Despite calls from some Biden supporters to add more seats to the Supreme Court to counter its current conservative lean, Breyer said in March that such a move would risk undermining confidence in the court. Advocates of court packing, he said, should "think long and hard before embodying those changes in law."

Appointed by President Bill Clinton, Breyer came to the Supreme Court in 1994 and became one of the court's moderate-to-liberal members, though he often said it was misleading to label justices with such terms.

Breyer believed that interpreting the Constitution should be based on practical considerations, changing with the times. That put him at odds with conservative justices who said the court must be guided by the original intent of the founders.

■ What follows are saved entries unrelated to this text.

/-- R84's error (decisions D2, D4): DEC.UNIT of a unit with `00` or `11` in any slot ends with InvalidSymbolError, no
byte, and changes nothing else. -/
def Obligations.DecUnitRejectsInvalidUnits : Prop :=
  ∀ (s : State) (u : CodeUnit) (p : Nat), p ∈ Config.slotOrder → u.getLsbD p = u.getLsbD (p + 1) →
    exec (.decUnit u) s = .next { s with response := some { status := .invalidSymbolError } }

/-- 43_laws.md section 3, layering (derived in the spec): DEC.UNIT of a valid unit equals DEC.SYM of its slots
8,10,12,14,0,2,4,6 in that order, the bits collected at positions 0 to 7. -/
def Obligations.DecUnitIsEightDecSyms : Prop :=
  ∀ (s : State) (u : CodeUnit), unitValid u = true → ∃ (t v : State) (r : Byte),
    exec (.decUnit u) s = .next t ∧ t.readR = .ok r ∧
    runOps (Config.slotOrder.map fun p => .decSym (slotSymbol u p)) s =
      some (v, (List.range 8).map fun k => some { bit := some (r.getLsbD k) }) ∧
    v.decLevel = t.decLevel

/-- 43_laws.md section 3 (derived in the spec): from equal levels DEC.UNIT of the unit ENC.BYTE returns gives the byte
back and leaves the two levels equal; and ENC.BYTE of the byte DEC.UNIT returns for a valid unit gives that unit back.
-/
def Obligations.ByteRoundTripBothWays : Prop :=
  (∀ (s : State) (d : Byte), s.encLevel = s.decLevel → ∃ t q u,
    exec (.encByte d) s = .next t ∧ t.readQ = .ok q ∧ exec (.decUnit q) t = .next u ∧ u.readR = .ok d ∧
      u.decLevel = u.encLevel ∧ u.encLevel = t.encLevel) ∧
  ∀ (s : State) (u : CodeUnit), s.encLevel = s.decLevel → unitValid u = true → ∃ t r v,
    exec (.decUnit u) s = .next t ∧ t.readR = .ok r ∧ exec (.encByte r) t = .next v ∧ v.readQ = .ok u ∧
      v.encLevel = v.decLevel

/-- 43_laws.md section 3 (derived in the spec): from either level, each valid unit is the code of exactly one byte. -/
def Obligations.EachValidUnitCodesOneByte : Prop :=
  ∀ (l : Level) (u : CodeUnit), unitValid u = true → ∃! d : Byte, (encByte d l).1 = u

/-- 43_laws.md section 2, self-synchronisation (derived in the spec): a wrong level before changes only bit 0 of the
decoded byte, and the level after is the same. -/
def Obligations.WrongLevelSpoilsOnlyBitZero : Prop :=
  ∀ (s : State) (u : CodeUnit), unitValid u = true → ∃ (r : Byte) (l : Level),
    exec (.decUnit u) s = .next { s with decLevel := l, response := some { r := some r } } ∧
    exec (.decUnit u) (s.setDecLevel s.decLevel.flip) =
      .next { s with decLevel := l, response := some { r := some (r ^^^ 0x01#8) } }

/-- R76, R87 (the policy this hardware does not take): the permissive DEC.UNIT never errs; it decodes a unit as the
strict one decodes it with `01` in every slot that held `00` or `11`, so on valid units the two agree. The permissive
DEC.SYM of `00` or `11` is the strict one of `01`. -/
def Obligations.PermissiveDecoderReadsInvalidAs01 : Prop :=
  (∀ (s : State) (u : CodeUnit), ∃ (r : Byte) (l : Level),
    decUnitUnder .permissive u s = .next { s with decLevel := l, response := some { r := some r } } ∧
    exec (.decUnit (asIf01 u 8)) s = .next { s with decLevel := l, response := some { r := some r } }) ∧
  (∀ u : CodeUnit, unitValid u = true → asIf01 u 8 = u) ∧
  ∀ (s : State) (x : Symbol),
    decSymUnder .permissive x s = exec (.decSym (if symbolValid x then x else 0b01#2)) s

/-! ### The buffer coder -/

/-- R90: with truthful lengths and disjoint buffers ENCODE ends with CapacityError and nothing else changed exactly
when `2 * input_len > output_capacity`; otherwise it ends `ok`, the units of the input bytes, coded from High, stored
high byte first from the output's offset 0, and the encoder's level High XOR the parity of all input bits. -/
def Obligations.EncodeFollowsItsRule : Prop :=
  ∀ (s : State) (l : Launch), l.truthful = true → l.disjoint = true →
    exec (.encodeBuf l) s =
      if l.inputLen * 2 > l.outputCapacity then .next { s with response := some { status := .capacityError } }
      else .next { s with
        encLevel := .ofBit (true ^^ parityOf (s.mem.readBytes l.inp.base l.inputLen))
        mem := s.mem.writeBytes l.out.base (enc (s.mem.readBytes l.inp.base l.inputLen))
        response := some { status := .ok } }

/-- R34, R39, R45: after a successful ENCODE, byte `2k` of the output reads as the high byte and byte `2k + 1` as the
low byte of the unit of input byte `k`, the level carried from each byte to the next from High; and every address
outside the `2 * input_len` bytes from the output's offset 0 reads as before, the input and the output's tail among
them. -/
def Obligations.EncodeStoresUnitsAndNothingElse : Prop :=
  ∀ (s : State) (l : Launch), s.mem.wf → l.truthful = true → l.disjoint = true → l.inputLen * 2 ≤ l.outputCapacity →
    ∃ (t : State) (lev : Nat → Level), exec (.encodeBuf l) s = .next t ∧ lev 0 = .high ∧
      (∀ k, k < l.inputLen →
        lev (k + 1) = (encByte (s.mem.read (l.inp.base + k)) (lev k)).2 ∧
        t.mem.read (l.out.base + 2 * k) = highByte (encByte (s.mem.read (l.inp.base + k)) (lev k)).1 ∧
        t.mem.read (l.out.base + 2 * k + 1) = lowByte (encByte (s.mem.read (l.inp.base + k)) (lev k)).1) ∧
      t.encLevel = lev l.inputLen ∧
      ∀ a, outsideRegion l.out.base (2 * l.inputLen) a → t.mem.read a = s.mem.read a

/-- R125 with R91's checks (the added checks and their order are the spec's decisions D2 to D5): with truthful lengths
and disjoint buffers DECODE reports the first that applies of CapacityError, LengthError, InvalidSymbolError, and then
changes nothing else. -/
def Obligations.DecodeReportsTheFirstError : Prop :=
  ∀ (s : State) (l : Launch), l.truthful = true → l.disjoint = true →
    (l.outputCapacity * 2 < l.inputLen →
      exec (.decodeBuf l) s = .next { s with response := some { status := .capacityError } }) ∧
    (l.inputLen ≤ l.outputCapacity * 2 → l.inputLen % 2 = 1 →
      exec (.decodeBuf l) s = .next { s with response := some { status := .lengthError } }) ∧
    (l.inputLen ≤ l.outputCapacity * 2 → l.inputLen % 2 = 0 →
      (∃ u ∈ loadUnits (s.mem.readBytes l.inp.base l.inputLen), unitValid u = false) →
      exec (.decodeBuf l) s = .next { s with response := some { status := .invalidSymbolError } })

/-- R91's success (its three checks are decisions D2 to D5 in part): with truthful lengths, disjoint buffers, enough
capacity, even length and valid units, DECODE ends `ok`, the decoded bytes stored from the output's offset 0, and the
decoder's level bit 7 of the last input byte, or High when there is none; nothing else changes. -/
def Obligations.DecodeWritesTheDecodedBytes : Prop :=
  ∀ (s : State) (l : Launch), l.truthful = true → l.disjoint = true → l.inputLen ≤ l.outputCapacity * 2 →
    l.inputLen % 2 = 0 → (∀ u ∈ loadUnits (s.mem.readBytes l.inp.base l.inputLen), unitValid u = true) →
    ∃ rs, dec (s.mem.readBytes l.inp.base l.inputLen) = .ok rs ∧ rs.length = l.inputLen / 2 ∧
      exec (.decodeBuf l) s = .next { s with
        decLevel := if l.inputLen = 0 then .high
          else .ofBit ((s.mem.read (l.inp.base + (l.inputLen - 1))).getLsbD 7)
        mem := s.mem.writeBytes l.out.base rs
        response := some { status := .ok } }

/-- R35, R39, R45: after a successful DECODE byte `k` of the output is the decoded unit of input bytes `2k` (its high
byte) and `2k + 1`, the level carried from unit to unit from High; and every address outside the `input_len / 2` bytes
from the output's offset 0 reads as before. -/
def Obligations.DecodeStoresBytesAndNothingElse : Prop :=
  ∀ (s : State) (l : Launch), s.mem.wf → l.truthful = true → l.disjoint = true → l.inputLen ≤ l.outputCapacity * 2 →
    l.inputLen % 2 = 0 → (∀ u ∈ loadUnits (s.mem.readBytes l.inp.base l.inputLen), unitValid u = true) →
    ∃ (t : State) (lev : Nat → Level), exec (.decodeBuf l) s = .next t ∧ lev 0 = .high ∧
      (∀ k, k < l.inputLen / 2 →
        decByteUnder .strict
            (s.mem.read (l.inp.base + 2 * k) ++ s.mem.read (l.inp.base + 2 * k + 1)) (lev k) =
          .ok (t.mem.read (l.out.base + k), lev (k + 1))) ∧
      t.decLevel = lev (l.inputLen / 2) ∧
      ∀ a, outsideRegion l.out.base (l.inputLen / 2) a → t.mem.read a = s.mem.read a

/-- R42, R150 (what is refused is the spec's decision D12 and its treatment of U3; the order of the two tests is this
model's, log entry 9): ENCODE and DECODE refuse a launch exactly when a length exceeds its buffer's real size or the
two buffers share an address. -/
def Obligations.BufferLaunchesRefusedExactly : Prop :=
  ∀ (s : State) (l : Launch) (i : Instr), i = .encodeBuf l ∨ i = .decodeBuf l →
    (l.inp.size < l.inputLen ∨ l.out.size < l.outputCapacity → exec i s = .refused .untruthfulLength) ∧
    (l.inputLen ≤ l.inp.size → l.outputCapacity ≤ l.out.size →
      ((∃ a, l.inp.base ≤ a ∧ a < l.inp.base + l.inputLen ∧ l.out.base ≤ a ∧ a < l.out.base + l.outputCapacity) ↔
        exec i s = .refused .overlappingBuffers)) ∧
    ((∃ t, exec i s = .next t) ↔ l.truthful = true ∧ l.disjoint = true)

/-- R94 (the policy this hardware does not take): with truthful lengths, disjoint buffers, enough capacity and even
length the permissive DECODE ends `ok` whatever the input holds, with the bytes the permissive byte decoder gives; on
valid units it is the strict one. An odd length stays LengthError. -/
def Obligations.PermissiveDecodeTakesAnyUnits : Prop :=
  ∀ (s : State) (l : Launch), l.truthful = true → l.disjoint = true → l.inputLen ≤ l.outputCapacity * 2 →
    (l.inputLen % 2 = 0 → ∃ rs lev,
      decodeUnits .permissive .high (loadUnits (s.mem.readBytes l.inp.base l.inputLen)) = .ok (rs, lev) ∧
      decodeBufUnder .permissive l s = .next { s with
        decLevel := lev, mem := s.mem.writeBytes l.out.base rs, response := some { status := .ok } } ∧
      ((∀ u ∈ loadUnits (s.mem.readBytes l.inp.base l.inputLen), unitValid u = true) →
        exec (.decodeBuf l) s = decodeBufUnder .permissive l s)) ∧
    (l.inputLen % 2 = 1 →
      decodeBufUnder .permissive l s = .next { s with response := some { status := .lengthError } })

/-- R103: with truthful lengths and disjoint buffers, ENCODE of `n` bytes with capacity `cap < 2n`, and DECODE with `2
* cap < n`, end with `ok` false and leave memory untouched; DECODE's test is `cap < n / 2` for even `n` and `cap < (n
+ 1) / 2` for odd `n`. -/
def Obligations.TooSmallCapacityIsRejected : Prop :=
  ∀ (s : State) (l : Launch), l.truthful = true → l.disjoint = true →
    (l.outputCapacity < 2 * l.inputLen →
      ∃ t, exec (.encodeBuf l) s = .next t ∧ t.readOk = .ok false ∧ t.mem = s.mem) ∧
    (2 * l.outputCapacity < l.inputLen →
      ∃ t, exec (.decodeBuf l) s = .next t ∧ t.readOk = .ok false ∧ t.mem = s.mem) ∧
    (l.inputLen % 2 = 0 → (2 * l.outputCapacity < l.inputLen ↔ l.outputCapacity < l.inputLen / 2)) ∧
    (l.inputLen % 2 = 1 → (2 * l.outputCapacity < l.inputLen ↔ l.outputCapacity < (l.inputLen + 1) / 2))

"The reason that I do that is because law in general, I think, grows out of communities of people who have some problems they want to solve," he said in an interview.

Breyer wrote the court's opinion striking down a state law that banned some late-term abortions in 2000 and dissented seven years later, when the Supreme Court upheld a similar federal law passed by Congress. He supported affirmative action and other civil rights measures. And in a widely noted dissent in 2015, he said the death penalty in America had become so arbitrary that it was probably unconstitutional.

Biden is expected to act quickly to nominate a successor who can be ready to serve when the court's new term begins Oct. 3. A former chairman of the Senate Judiciary Committee, Biden knows firsthand how the confirmation process works.